What you should do: The expected output is each line in the data below that includes the string "iova".

Supplied records:
--------------------------------

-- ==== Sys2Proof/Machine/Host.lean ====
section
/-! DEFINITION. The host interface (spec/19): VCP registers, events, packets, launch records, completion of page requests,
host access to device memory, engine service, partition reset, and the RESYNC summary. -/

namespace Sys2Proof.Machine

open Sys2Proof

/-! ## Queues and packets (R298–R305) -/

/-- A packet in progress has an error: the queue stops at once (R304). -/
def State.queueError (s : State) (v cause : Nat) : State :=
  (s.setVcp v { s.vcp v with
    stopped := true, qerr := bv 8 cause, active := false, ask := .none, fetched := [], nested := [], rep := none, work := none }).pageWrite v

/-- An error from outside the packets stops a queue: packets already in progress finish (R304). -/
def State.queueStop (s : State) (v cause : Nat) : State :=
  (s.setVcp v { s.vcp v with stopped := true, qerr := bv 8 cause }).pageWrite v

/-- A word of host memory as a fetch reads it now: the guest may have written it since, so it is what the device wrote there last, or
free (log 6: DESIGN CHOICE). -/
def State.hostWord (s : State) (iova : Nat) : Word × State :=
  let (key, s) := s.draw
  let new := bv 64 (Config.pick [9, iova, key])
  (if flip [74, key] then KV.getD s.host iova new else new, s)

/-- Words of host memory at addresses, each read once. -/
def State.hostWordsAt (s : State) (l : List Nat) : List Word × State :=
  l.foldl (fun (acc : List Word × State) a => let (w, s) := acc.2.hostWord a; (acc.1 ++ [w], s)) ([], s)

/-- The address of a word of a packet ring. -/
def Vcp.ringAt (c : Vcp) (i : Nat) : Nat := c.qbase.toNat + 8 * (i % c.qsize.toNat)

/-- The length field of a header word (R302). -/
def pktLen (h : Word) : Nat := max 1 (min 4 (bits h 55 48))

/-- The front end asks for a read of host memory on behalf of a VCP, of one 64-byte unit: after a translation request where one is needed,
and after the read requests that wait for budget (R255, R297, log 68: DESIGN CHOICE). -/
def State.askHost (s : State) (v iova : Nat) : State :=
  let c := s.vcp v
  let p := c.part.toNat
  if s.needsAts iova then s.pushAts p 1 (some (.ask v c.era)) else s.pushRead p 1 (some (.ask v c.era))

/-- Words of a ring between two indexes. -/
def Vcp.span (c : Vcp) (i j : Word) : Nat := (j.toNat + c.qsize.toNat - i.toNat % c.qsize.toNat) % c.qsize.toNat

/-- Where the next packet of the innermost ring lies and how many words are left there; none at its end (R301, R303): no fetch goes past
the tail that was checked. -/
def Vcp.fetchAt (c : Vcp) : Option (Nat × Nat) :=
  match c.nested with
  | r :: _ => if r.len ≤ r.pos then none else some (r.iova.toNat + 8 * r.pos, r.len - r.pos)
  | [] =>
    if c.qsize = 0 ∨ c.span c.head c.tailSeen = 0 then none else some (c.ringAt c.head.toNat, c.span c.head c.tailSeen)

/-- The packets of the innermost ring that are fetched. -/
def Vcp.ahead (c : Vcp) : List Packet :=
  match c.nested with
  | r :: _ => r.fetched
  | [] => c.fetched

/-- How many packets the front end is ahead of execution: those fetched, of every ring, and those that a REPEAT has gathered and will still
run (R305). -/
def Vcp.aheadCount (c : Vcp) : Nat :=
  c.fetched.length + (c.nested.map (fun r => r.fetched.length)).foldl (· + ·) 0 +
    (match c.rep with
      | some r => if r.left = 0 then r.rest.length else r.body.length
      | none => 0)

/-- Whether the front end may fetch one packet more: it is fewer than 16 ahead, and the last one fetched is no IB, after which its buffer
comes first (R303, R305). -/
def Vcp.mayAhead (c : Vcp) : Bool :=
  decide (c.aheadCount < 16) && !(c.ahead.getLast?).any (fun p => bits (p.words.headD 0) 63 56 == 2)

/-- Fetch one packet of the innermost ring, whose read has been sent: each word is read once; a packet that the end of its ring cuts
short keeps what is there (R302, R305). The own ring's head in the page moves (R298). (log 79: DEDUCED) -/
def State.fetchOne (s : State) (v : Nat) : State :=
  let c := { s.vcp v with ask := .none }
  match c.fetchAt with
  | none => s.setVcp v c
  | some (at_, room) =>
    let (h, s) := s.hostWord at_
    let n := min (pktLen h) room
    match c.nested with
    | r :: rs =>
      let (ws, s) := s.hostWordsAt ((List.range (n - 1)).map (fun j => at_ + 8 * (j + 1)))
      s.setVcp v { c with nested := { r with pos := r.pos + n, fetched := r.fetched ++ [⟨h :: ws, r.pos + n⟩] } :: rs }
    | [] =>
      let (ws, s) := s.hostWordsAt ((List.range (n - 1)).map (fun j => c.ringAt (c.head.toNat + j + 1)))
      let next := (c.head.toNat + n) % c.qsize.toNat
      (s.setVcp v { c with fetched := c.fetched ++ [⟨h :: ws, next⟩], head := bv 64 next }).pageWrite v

--------------------------------

Task result:
def State.hostWord (s : State) (iova : Nat) : Word × State :=
  let new := bv 64 (Config.pick [9, iova, key])
  (if flip [74, key] then KV.getD s.host iova new else new, s)
def State.askHost (s : State) (v iova : Nat) : State :=
  if s.needsAts iova then s.pushAts p 1 (some (.ask v c.era)) else s.pushRead p 1 (some (.ask v c.era))
  | r :: _ => if r.len ≤ r.pos then none else some (r.iova.toNat + 8 * r.pos, r.len - r.pos)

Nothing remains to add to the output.